How do you eat chia seeds during a race? Do you make bars or mix it with water? I tried once to mix it with water and drink just before a race, but my stomach felt full. I couldn't eat or drink during the race. Too much maybe...
Erik - I mix chia with VerdeGo before and after training runs. For racing I just mix then with water and to a quick "chug". You will need to experiment with amount for your own personal preference.
Sometimes I also will make a gel with water/seeds/honey or other sweetener.
when i run in the wee hours of the morning (5am), it is too early to eat a full breakfast, so i usually have almond butter or peanut butter kitchen-knifed out of the jar onto the banana...a bit with every bite...that usually does the trick. oh, and i never go out without water, especially in this east coast humidity. i really can't see how people go without water...but they must survive, since i have never seen anyone keeled over.

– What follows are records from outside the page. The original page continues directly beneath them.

-- ==== Sys2Proof/Syntax.lean ====
section
/-! DEFINITION. The instruction set: the four host commands (spec/30_encoding.md R92) and the 64 steps of the step
schedule (R97), one constructor per row of spec/opcode_table.json; and the assembler lines of R100 to R104, which expand
to command words. Operand types carry the operand ranges of R93. -/

namespace Sys2Proof

/-- One row of spec/opcode_table.json each. The host issues the first four; `sNN` is selected by the STEP register. -/
inductive Instr where
  /-- R122: create a fresh HashState. -/
  | init
  /-- R123: append one message byte; the operand is CMD[7:0]. -/
  | write (data : Byte)
  /-- R124: pad, append the length, fold, lay out the digest. -/
  | final
  /-- R126: respond digest byte `idx`; the operand is CMD[3:0]. -/
  | read (idx : BitVec 4)
  /-- R200: step 0 of a fold, selected by STEP = 0. -/
  | s00
  /-- R201: step 1 of a fold, selected by STEP = 1. -/
  | s01
  /-- R202: step 2 of a fold, selected by STEP = 2. -/
  | s02
  /-- R203: step 3 of a fold, selected by STEP = 3. -/
  | s03
  /-- R204: step 4 of a fold, selected by STEP = 4. -/
  | s04
  /-- R205: step 5 of a fold, selected by STEP = 5. -/
  | s05
  /-- R206: step 6 of a fold, selected by STEP = 6. -/
  | s06
  /-- R207: step 7 of a fold, selected by STEP = 7. -/
  | s07
  /-- R208: step 8 of a fold, selected by STEP = 8. -/
  | s08
  /-- R209: step 9 of a fold, selected by STEP = 9. -/
  | s09
  /-- R210: step 10 of a fold, selected by STEP = 10. -/
  | s10
  /-- R211: step 11 of a fold, selected by STEP = 11. -/
  | s11
  /-- R212: step 12 of a fold, selected by STEP = 12. -/
  | s12
  /-- R213: step 13 of a fold, selected by STEP = 13. -/
  | s13
  /-- R214: step 14 of a fold, selected by STEP = 14. -/
  | s14
  /-- R215: step 15 of a fold, selected by STEP = 15. -/
  | s15
  /-- R216: step 16 of a fold, selected by STEP = 16. -/
  | s16
  /-- R217: step 17 of a fold, selected by STEP = 17. -/
  | s17
  /-- R218: step 18 of a fold, selected by STEP = 18. -/
  | s18
  /-- R219: step 19 of a fold, selected by STEP = 19. -/
  | s19
  /-- R220: step 20 of a fold, selected by STEP = 20. -/
  | s20
  /-- R221: step 21 of a fold, selected by STEP = 21. -/
  | s21
  /-- R222: step 22 of a fold, selected by STEP = 22. -/
  | s22
  /-- R223: step 23 of a fold, selected by STEP = 23. -/
  | s23
  /-- R224: step 24 of a fold, selected by STEP = 24. -/
  | s24
  /-- R225: step 25 of a fold, selected by STEP = 25. -/
  | s25
  /-- R226: step 26 of a fold, selected by STEP = 26. -/
  | s26
  /-- R227: step 27 of a fold, selected by STEP = 27. -/
  | s27
  /-- R228: step 28 of a fold, selected by STEP = 28. -/
  | s28
  /-- R229: step 29 of a fold, selected by STEP = 29. -/
  | s29
  /-- R230: step 30 of a fold, selected by STEP = 30. -/
  | s30
  /-- R231: step 31 of a fold, selected by STEP = 31. -/
  | s31
  /-- R232: step 32 of a fold, selected by STEP = 32. -/
  | s32
  /-- R233: step 33 of a fold, selected by STEP = 33. -/
  | s33
  /-- R234: step 34 of a fold, selected by STEP = 34. -/
  | s34
  /-- R235: step 35 of a fold, selected by STEP = 35. -/
  | s35
  /-- R236: step 36 of a fold, selected by STEP = 36. -/
  | s36
  /-- R237: step 37 of a fold, selected by STEP = 37. -/
  | s37
  /-- R238: step 38 of a fold, selected by STEP = 38. -/
  | s38
  /-- R239: step 39 of a fold, selected by STEP = 39. -/
  | s39
  /-- R240: step 40 of a fold, selected by STEP = 40. -/
  | s40
  /-- R241: step 41 of a fold, selected by STEP = 41. -/
  | s41
  /-- R242: step 42 of a fold, selected by STEP = 42. -/
  | s42
  /-- R243: step 43 of a fold, selected by STEP = 43. -/
  | s43
  /-- R244: step 44 of a fold, selected by STEP = 44. -/
  | s44
  /-- R245: step 45 of a fold, selected by STEP = 45. -/
  | s45
  /-- R246: step 46 of a fold, selected by STEP = 46. -/
  | s46
  /-- R247: step 47 of a fold, selected by STEP = 47. -/
  | s47
  /-- R248: step 48 of a fold, selected by STEP = 48. -/
  | s48
  /-- R249: step 49 of a fold, selected by STEP = 49. -/
  | s49
  /-- R250: step 50 of a fold, selected by STEP = 50. -/
  | s50
  /-- R251: step 51 of a fold, selected by STEP = 51. -/
  | s51
  /-- R252: step 52 of a fold, selected by STEP = 52. -/
  | s52
  /-- R253: step 53 of a fold, selected by STEP = 53. -/
  | s53
  /-- R254: step 54 of a fold, selected by STEP = 54. -/
  | s54
  /-- R255: step 55 of a fold, selected by STEP = 55. -/
  | s55
  /-- R256: step 56 of a fold, selected by STEP = 56. -/
  | s56
  /-- R257: step 57 of a fold, selected by STEP = 57. -/
  | s57
  /-- R258: step 58 of a fold, selected by STEP = 58. -/
  | s58
  /-- R259: step 59 of a fold, selected by STEP = 59. -/
  | s59
  /-- R260: step 60 of a fold, selected by STEP = 60. -/
  | s60
  /-- R261: step 61 of a fold, selected by STEP = 61. -/
  | s61
  /-- R262: step 62 of a fold, selected by STEP = 62. -/
  | s62
  /-- R263: step 63 of a fold, selected by STEP = 63. -/
  | s63
  deriving DecidableEq, Repr

/-- A line of a command sequence as R100 writes it: numbers as typed, before their range is checked. The last three are
the pseudo-instructions of R101, R102 and R104. -/
inductive Line where
  | init
  | write (byte : Nat)
  | final
  | read (idx : Nat)
  /-- `RSVD 0xNNN`: a reserved word written as it stands (R100). -/
  | rsvd (word : Nat)
  | writes (bytes : List Nat)
  | digest
  | hash (bytes : List Nat)
  deriving DecidableEq, Repr

end Sys2Proof
end

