-- ==== Sys2Proof/Machine/Flags.lean ====
section
/-! DEFINITION. PHASE, the engine's only flag register (spec/10_state.md R25), the cause codes (spec/60_exceptions.md
R271), and which command the life cycle allows in which phase (spec/40_host_commands.md R120). There are no condition
codes: "no arithmetic instruction sets a flag" (R25). -/

namespace Sys2Proof.Machine

/-- The value of PHASE[1:0] (R25). -/
def Phase.code : Phase → BitVec 2
  | .uninit => 0
  | .absorb => 1
  | .done => 2
  | .fault => 3

/-- The five contract violations (R271). -/
inductive Violation where
  /-- `WRITE`, `FINAL` or `READ` accepted in phase UNINIT. -/
  | uninit
  /-- `WRITE` accepted in phase DONE. -/
  | writeAfterFinal
  /-- `FINAL` accepted in phase DONE. -/
  | finalTwice
  /-- `READ` accepted in phase ABSORB. -/
  | readBeforeFinal
  /-- A reserved command word accepted in phase UNINIT, ABSORB or DONE. -/
  | reserved
  deriving DecidableEq, Repr

/-- The code that the violation entry records in CAUSE (R271). -/
def Violation.code : Violation → BitVec 3
  | .uninit => 1
  | .writeAfterFinal => 2
  | .finalTwice => 3
  | .readBeforeFinal => 4
  | .reserved => 5

/-- What dispatch distinguishes (R120, R121). -/
inductive CommandClass where
  | init
  | write
  | final
  | read
  | reserved
  deriving DecidableEq, Repr

/-- A cell of the table of R121. -/
inductive Legality where
  /-- "the command's own rule runs" -/
  | runs
  /-- `raise Violation(k)` -/
  | violates (k : Violation)
  /-- "no state change and no response" -/
  | ignored
  deriving DecidableEq, Repr

/-- The checks of `Exec` in their order (R120 E1 to E8; R273). -/
def legality (c : CommandClass) (p : Phase) : Legality :=
  if p = .fault then .ignored
  else if c = .reserved then .violates .reserved
  else if c = .init then .runs
  else if p = .uninit then .violates .uninit
  else if c = .write then (if p = .done then .violates .writeAfterFinal else .runs)
  else if c = .final then (if p = .done then .violates .finalTwice else .runs)
  else if p = .absorb then .violates .readBeforeFinal
  else .runs

end Sys2Proof.Machine
end

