-- ==== Sys2Proof/Machine/Ops.lean ====
section
/-! DEFINITION. The named operations over the whole state: the output ports, the response, the violation entry and the
reset event, the dispatch of a command, and the body of `INIT`. -/

namespace Sys2Proof.Machine

/-- PHASE[1:0], a status output driven continuously (R33, R106). -/
def State.phaseOut (s : State) : BitVec 2 := s.phase.code

/-- CAUSE[2:0], a status output driven continuously (R33, R106). -/
def State.causeOut (s : State) : BitVec 3 := s.cause

/-- CMD_READY (R106, R107): deasserted "from acceptance until the command has completed". -/
def State.cmdReady (s : State) : Bool := s.seq == .idle

/-- RSP_VALID (R106, R96). -/
def State.rspValid (s : State) : Bool := s.rsp.isSome

/-- No response: "`RSP_VALID` stays deasserted" (R96). -/
def State.silent (s : State) : State := { s with rsp := none }

/-- `respond(v)` (R13): `v` is the response of the current command. -/
def State.respond (v : Byte) (s : State) : State := { s with rsp := some v }

/-- Violation entry (R274), the engine's only exception: `CAUSE <- k`, `PHASE <- FAULT`, no response, "no other state is
written". There is no return from it but the reset event (R277). -/
def State.violation (k : Violation) (s : State) : State :=
  { s with cause := k.code, phase := .fault, rsp := none }

/-- The reset event (R300), the only way out of FAULT (R277): PHASE = UNINIT, CAUSE = 0, the command in progress abandoned
without a response. Every other element, unspecified in the spec, takes the value `State.reset` names (log entry 1). What
the outside has yet to present, and the model's own counter of folds, are not the engine's and stay. -/
def State.resetEvent (s : State) : State :=
  { State.reset with input := s.input, folds := s.folds }

/-- Dispatch of an accepted command (R120): its own rule, or a violation, or nothing at all. A command that does not
respond has no response (R13, R96). -/
def dispatch (c : CommandClass) (body : State → Result) (s : State) : Result :=
  match legality c s.phase with
  | .runs => body s.silent
  | .violates k => .next (s.silent.violation k)
  | .ignored => .next s.silent

/-- Continue a meaning after an operation that may stop. -/
def andThen (r : Result) (f : State → State) : Result :=
  match r with
  | .next s => .next (f s)
  | .fault e => .fault e
  | .refused e => .refused e

/-- The body of `INIT` (R122): the constants of R22, zeroed counters and length latch, a zeroed buffer, PHASE = ABSORB. -/
def State.initialise (s : State) : State :=
  { s with
    acc := ⟨Config.initW0, Config.initW1, Config.initW2, Config.initW3⟩
    nblk := 0
    cnt := 0
    lenlo := 0
    lenhi := 0
    buf := bufClear
    phase := .absorb }

end Sys2Proof.Machine
end

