-- ==== Sys2Proof/Certificates/Slice0/Obligations.lean ====
section
/-! DEFINITION. The statements for the provers, from the spec's rules. -/

open Sys2Proof
open Sys2Proof.Machine

/-- State.reset shows PHASE = 0 (UNINIT) and CAUSE = 0, CMD_READY is asserted and RSP_VALID is not. (derived:
70_reset_and_hazards.md section 1 (Reset), 10_state.md section 1 (Inventory)) -/
def Obligations.PowerOnState : Prop :=
  State.reset.phaseOut = 0 ∧ State.reset.causeOut = 0 ∧ State.reset.cmdReady = true ∧ State.reset.rspValid = false

/-- In every state whose next event is a reset, whatever the phase and also in the middle of a fold, one step answers a
next state with PHASE = 0 and CAUSE = 0 and CMD_READY asserted (R300, R311); that a response still pending is taken
away (log entry 8, DESIGN CHOICE) and that the later events are still to come (log entry 7, DESIGN CHOICE) are the
model's choice. (derived: 70_reset_and_hazards.md section 1 (Reset), R300, 70_reset_and_hazards.md section 3, R311,
notes/assumptions/7.md (DESIGN CHOICE), notes/assumptions/8.md (DESIGN CHOICE)) -/
def Obligations.ResetEventFromAnyState : Prop :=
  ∀ (s : State) (rest : List PortEvent), s.input = .reset :: rest →
    ∃ t, step s = .next t ∧ t.phaseOut = 0 ∧ t.causeOut = 0 ∧ t.cmdReady = true ∧ t.rsp = none ∧ t.input = rest

/-- State.reset satisfies BoundaryInv, the invariant that BoundaryInvariantKept says every step keeps. Its conjunct bufWf
is the model's choice, not the spec's: the spec leaves the buffer unspecified after reset, and the model holds the
empty canonical list there (log entries 1 and 4, DESIGN CHOICE). (derived: 10_state.md section 9 (Invariants at
command boundaries), notes/assumptions/1.md (DESIGN CHOICE), notes/assumptions/4.md (DESIGN CHOICE)) -/
def Obligations.ResetMeetsBoundaryInvariant : Prop :=
  BoundaryInv State.reset

/-- When the sequencer is idle and the next event is a command word that decodes to i, step is exec of i on the state with
that word taken from the events; a reserved word is given to the reserved-word entry instead. (derived: 30_encoding.md
section 1 (The host interface), 40_host_commands.md section 1 (Dispatch)) -/
def Obligations.StepRunsDecodedCommand : Prop :=
  ∀ (s : State) (w : BitVec 10) (rest : List PortEvent), s.seq = .idle → s.input = .command w :: rest →
    (∀ i, decodeCommand w = .ok i → step s = exec i { s with input := rest }) ∧
    (∀ e, decodeCommand w = .error e → step s = execReserved { s with input := rest })
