/-! `State.initialise` -/

@[simp] theorem State.initialise_acc : s.initialise.acc = ⟨Config.initW0, Config.initW1, Config.initW2, Config.initW3⟩ := (rfl)
@[simp] theorem State.initialise_work : s.initialise.work = s.work := (rfl)
@[simp] theorem State.initialise_stepReg : s.initialise.stepReg = s.stepReg := (rfl)
@[simp] theorem State.initialise_phase : s.initialise.phase = .absorb := (rfl)
@[simp] theorem State.initialise_cause : s.initialise.cause = s.cause := (rfl)
@[simp] theorem State.initialise_nblk : s.initialise.nblk = 0 := (rfl)
@[simp] theorem State.initialise_cnt : s.initialise.cnt = 0 := (rfl)
@[simp] theorem State.initialise_lenlo : s.initialise.lenlo = 0 := (rfl)
@[simp] theorem State.initialise_lenhi : s.initialise.lenhi = 0 := (rfl)
@[simp] theorem State.initialise_buf : s.initialise.buf = bufClear := (rfl)
@[simp] theorem State.initialise_seq : s.initialise.seq = s.seq := (rfl)
@[simp] theorem State.initialise_input : s.initialise.input = s.input := (rfl)
@[simp] theorem State.initialise_rsp : s.initialise.rsp = s.rsp := (rfl)
@[simp] theorem State.initialise_folds : s.initialise.folds = s.folds := (rfl)

/-! `State.doStep` -/

@[simp] theorem State.doStep_acc (row : Row) : (s.doStep row).acc = s.acc := (rfl)
@[simp] theorem State.doStep_work (row : Row) : (s.doStep row).work = stepRoles row (messageWord s.buf row.g) s.work := (rfl)
@[simp] theorem State.doStep_stepReg (row : Row) : (s.doStep row).stepReg = s.stepReg := (rfl)
@[simp] theorem State.doStep_phase (row : Row) : (s.doStep row).phase = s.phase := (rfl)
@[simp] theorem State.doStep_cause (row : Row) : (s.doStep row).cause = s.cause := (rfl)
@[simp] theorem State.doStep_nblk (row : Row) : (s.doStep row).nblk = s.nblk := (rfl)
@[simp] theorem State.doStep_cnt (row : Row) : (s.doStep row).cnt = s.cnt := (rfl)
@[simp] theorem State.doStep_lenlo (row : Row) : (s.doStep row).lenlo = s.lenlo := (rfl)
@[simp] theorem State.doStep_lenhi (row : Row) : (s.doStep row).lenhi = s.lenhi := (rfl)
@[simp] theorem State.doStep_buf (row : Row) : (s.doStep row).buf = s.buf := (rfl)
@[simp] theorem State.doStep_seq (row : Row) : (s.doStep row).seq = s.seq := (rfl)
@[simp] theorem State.doStep_input (row : Row) : (s.doStep row).input = s.input := (rfl)
@[simp] theorem State.doStep_rsp (row : Row) : (s.doStep row).rsp = s.rsp := (rfl)
@[simp] theorem State.doStep_folds (row : Row) : (s.doStep row).folds = s.folds := (rfl)

/-! `State.foldStart` -/

@[simp] theorem State.foldStart_acc : s.foldStart.acc = s.acc := (rfl)
@[simp] theorem State.foldStart_work : s.foldStart.work = workingOf s.acc := (rfl)
@[simp] theorem State.foldStart_stepReg : s.foldStart.stepReg = 0 := (rfl)
@[simp] theorem State.foldStart_phase : s.foldStart.phase = s.phase := (rfl)
@[simp] theorem State.foldStart_cause : s.foldStart.cause = s.cause := (rfl)
@[simp] theorem State.foldStart_nblk : s.foldStart.nblk = s.nblk := (rfl)
@[simp] theorem State.foldStart_cnt : s.foldStart.cnt = s.cnt := (rfl)
@[simp] theorem State.foldStart_lenlo : s.foldStart.lenlo = s.lenlo := (rfl)
@[simp] theorem State.foldStart_lenhi : s.foldStart.lenhi = s.lenhi := (rfl)
@[simp] theorem State.foldStart_buf : s.foldStart.buf = s.buf := (rfl)
@[simp] theorem State.foldStart_seq : s.foldStart.seq = s.seq := (rfl)
@[simp] theorem State.foldStart_input : s.foldStart.input = s.input := (rfl)
@[simp] theorem State.foldStart_rsp : s.foldStart.rsp = s.rsp := (rfl)
@[simp] theorem State.foldStart_folds : s.foldStart.folds = s.folds := (rfl)

/-! `State.addBack` -/

@[simp] theorem State.addBack_acc : s.addBack.acc = addInto s.acc s.work := (rfl)
@[simp] theorem State.addBack_work : s.addBack.work = s.work := (rfl)
@[simp] theorem State.addBack_stepReg : s.addBack.stepReg = s.stepReg := (rfl)
@[simp] theorem State.addBack_phase : s.addBack.phase = s.phase := (rfl)
@[simp] theorem State.addBack_cause : s.addBack.cause = s.cause := (rfl)
@[simp] theorem State.addBack_nblk : s.addBack.nblk = s.nblk := (rfl)
@[simp] theorem State.addBack_cnt : s.addBack.cnt = s.cnt := (rfl)
@[simp] theorem State.addBack_lenlo : s.addBack.lenlo = s.lenlo := (rfl)
@[simp] theorem State.addBack_lenhi : s.addBack.lenhi = s.lenhi := (rfl)
@[simp] theorem State.addBack_buf : s.addBack.buf = s.buf := (rfl)
@[simp] theorem State.addBack_seq : s.addBack.seq = s.seq := (rfl)
@[simp] theorem State.addBack_input : s.addBack.input = s.input := (rfl)
@[simp] theorem State.addBack_rsp : s.addBack.rsp = s.rsp := (rfl)
@[simp] theorem State.addBack_folds : s.addBack.folds = s.folds := (rfl)

/-! `State.releaseWork` -/

@[simp] theorem State.releaseWork_acc : s.releaseWork.acc = s.acc := (rfl)
@[simp] theorem State.releaseWork_work : s.releaseWork.work = ⟨Config.freeWord s.folds 0, Config.freeWord s.folds 1, Config.freeWord s.folds 2, Config.freeWord s.folds 3⟩ := (rfl)
@[simp] theorem State.releaseWork_stepReg : s.releaseWork.stepReg = Config.freeStep s.folds := (rfl)
@[simp] theorem State.releaseWork_phase : s.releaseWork.phase = s.phase := (rfl)
@[simp] theorem State.releaseWork_cause : s.releaseWork.cause = s.cause := (rfl)
@[simp] theorem State.releaseWork_nblk : s.releaseWork.nblk = s.nblk := (rfl)
@[simp] theorem State.releaseWork_cnt : s.releaseWork.cnt = s.cnt := (rfl)
@[simp] theorem State.releaseWork_lenlo : s.releaseWork.lenlo = s.lenlo := (rfl)
@[simp] theorem State.releaseWork_lenhi : s.releaseWork.lenhi = s.lenhi := (rfl)
@[simp] theorem State.releaseWork_buf : s.releaseWork.buf = s.buf := (rfl)
@[simp] theorem State.releaseWork_seq : s.releaseWork.seq = s.seq := (rfl)
@[simp] theorem State.releaseWork_input : s.releaseWork.input = s.input := (rfl)
@[simp] theorem State.releaseWork_rsp : s.releaseWork.rsp = s.rsp := (rfl)
@[simp] theorem State.releaseWork_folds : s.releaseWork.folds = s.folds + 1 := (rfl)

/-! `State.countBlock` -/

@[simp] theorem State.countBlock_acc : s.countBlock.acc = s.acc := (rfl)
@[simp] theorem State.countBlock_work : s.countBlock.work = s.work := (rfl)
@[simp] theorem State.countBlock_stepReg : s.countBlock.stepReg = s.stepReg := (rfl)
@[simp] theorem State.countBlock_phase : s.countBlock.phase = s.phase := (rfl)
@[simp] theorem State.countBlock_cause : s.countBlock.cause = s.cause := (rfl)
@[simp] theorem State.countBlock_nblk : s.countBlock.nblk = add32 s.nblk 1 := (rfl)
@[simp] theorem State.countBlock_cnt : s.countBlock.cnt = 0 := (rfl)
@[simp] theorem State.countBlock_lenlo : s.countBlock.lenlo = s.lenlo := (rfl)
@[simp] theorem State.countBlock_lenhi : s.countBlock.lenhi = s.lenhi := (rfl)
@[simp] theorem State.countBlock_buf : s.countBlock.buf = s.buf := (rfl)
@[simp] theorem State.countBlock_seq : s.countBlock.seq = s.seq := (rfl)
@[simp] theorem State.countBlock_input : s.countBlock.input = s.input := (rfl)
@[simp] theorem State.countBlock_rsp : s.countBlock.rsp = s.rsp := (rfl)
@[simp] theorem State.countBlock_folds : s.countBlock.folds = s.folds := (rfl)

/-! `State.latchLength` -/

@[simp] theorem State.latchLength_acc : s.latchLength.acc = s.acc := (rfl)
@[simp] theorem State.latchLength_work : s.latchLength.work = s.work := (rfl)
@[simp] theorem State.latchLength_stepReg : s.latchLength.stepReg = s.stepReg := (rfl)
@[simp] theorem State.latchLength_phase : s.latchLength.phase = s.phase := (rfl)
@[simp] theorem State.latchLength_cause : s.latchLength.cause = s.cause := (rfl)
@[simp] theorem State.latchLength_nblk : s.latchLength.nblk = s.nblk := (rfl)
@[simp] theorem State.latchLength_cnt : s.latchLength.cnt = s.cnt := (rfl)
@[simp] theorem State.latchLength_lenlo : s.latchLength.lenlo = (lengthWords s.nblk s.cnt).1 := (rfl)
@[simp] theorem State.latchLength_lenhi : s.latchLength.lenhi = (lengthWords s.nblk s.cnt).2 := (rfl)
@[simp] theorem State.latchLength_buf : s.latchLength.buf = s.buf := (rfl)
@[simp] theorem State.latchLength_seq : s.latchLength.seq = s.seq := (rfl)
@[simp] theorem State.latchLength_input : s.latchLength.input = s.input := (rfl)
@[simp] theorem State.latchLength_rsp : s.latchLength.rsp = s.rsp := (rfl)
@[simp] theorem State.latchLength_folds : s.latchLength.folds = s.folds := (rfl)

/-! `State.zeroFill` -/

@[simp] theorem State.zeroFill_acc (limit : BitVec 7) : (s.zeroFill limit).acc = s.acc := (rfl)
@[simp] theorem State.zeroFill_work (limit : BitVec 7) : (s.zeroFill limit).work = s.work := (rfl)
@[simp] theorem State.zeroFill_stepReg (limit : BitVec 7) : (s.zeroFill limit).stepReg = s.stepReg := (rfl)
@[simp] theorem State.zeroFill_phase (limit : BitVec 7) : (s.zeroFill limit).phase = s.phase := (rfl)
@[simp] theorem State.zeroFill_cause (limit : BitVec 7) : (s.zeroFill limit).cause = s.cause := (rfl)
@[simp] theorem State.zeroFill_nblk (limit : BitVec 7) : (s.zeroFill limit).nblk = s.nblk := (rfl)
@[simp] theorem State.zeroFill_cnt (limit : BitVec 7) : (s.zeroFill limit).cnt = limit := (rfl)
@[simp] theorem State.zeroFill_lenlo (limit : BitVec 7) : (s.zeroFill limit).lenlo = s.lenlo := (rfl)
@[simp] theorem State.zeroFill_lenhi (limit : BitVec 7) : (s.zeroFill limit).lenhi = s.lenhi := (rfl)
@[simp] theorem State.zeroFill_buf (limit : BitVec 7) : (s.zeroFill limit).buf = memZero s.buf s.cnt.toNat (limit.toNat - s.cnt.toNat) := (rfl)
@[simp] theorem State.zeroFill_seq (limit : BitVec 7) : (s.zeroFill limit).seq = s.seq := (rfl)
@[simp] theorem State.zeroFill_input (limit : BitVec 7) : (s.zeroFill limit).input = s.input := (rfl)
@[simp] theorem State.zeroFill_rsp (limit : BitVec 7) : (s.zeroFill limit).rsp = s.rsp := (rfl)
@[simp] theorem State.zeroFill_folds (limit : BitVec 7) : (s.zeroFill limit).folds = s.folds := (rfl)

i just started experimenting with verdego...interesting taste. at first i thought it might have a "greener" wheatgrassy taste, but it tastes strangely good. i put it in one of those bullet blenders with about a cup of water and some ice cubes and it becomes a verde-slushy. the sweet taste reminds me of beet sweetness. there is a kind of tropical taste as well. i haven't tried it before runs yet, as i usually try it away from runs first so my stomach can get used to digesting it.
Do jelly beans count as natural fuel?! They are magic on a long run.
Is there anyone, who use only fat as his fuel? I´m quite interested in high-fat diet and its benefits for long distance running.
There are many people who are saying same thing, maybe it is not suitable for everybody. I do not have a problem with heathly fats, but it does not mean I will be OK on fats only.
Before a run I like a banana or my favorite has become rice cake with peanut butter, honey and chia seeds. I have tried dried pineapple during a run which was okay.
I have started using PocketFuel more and more, with great results. And am happy to announce I am working on a Cool Impossible Team discount - stay tuned.
Who else has had good success with PocketFuel?
I eat natural baby foods - there are brands here in Australia which have plastic screw-tops - one in each of the pouches on the straps of my rucksack, and I can unscrew, put my mouth on the spout, squeeze the pouch and get a mouthful, then put the cap back on - without missing a step. They have a similar amount of calories to gels, they're much easier to swallow, and they're generally tasty. Apparently - and someone advised me of this before I tried it, thankfully - don't try the meat and vegetable options. I stick to the fruit and custard varieties.
I think because they're whole foods all blitzed up, your stomach has something to work on (you get the fibre from the fruit, for example), and I seem to go better on these than gels - I've found with gels that I feel I have less energy than I should - it feels like my body is refusing to believe I've eaten anything.
I find that oatmeal and other cereals with skim milk work the best for me 1-2 hours before a run. Honey and fruit (especially a banana) works great too. I LOVE proteins, but I save most of these and fats for after my runs when possible. Most foods high in protein are also high in fat, which can trigger or exacerbate cramping and side stitches during high intensity or long runs. Also, as great as proteins are for recovery and muscle building/repair, they are inefficient fuel sources. Carbs burn much more efficiently. I do like to feel satiated when I run, however. So, in a pinch, I will consume some lower fat protein sources, such as greek yogurt or low fat cottage cheese. These foods provide enough protein to help satisfy you without the extra fat which can lead to discomfort during exercise.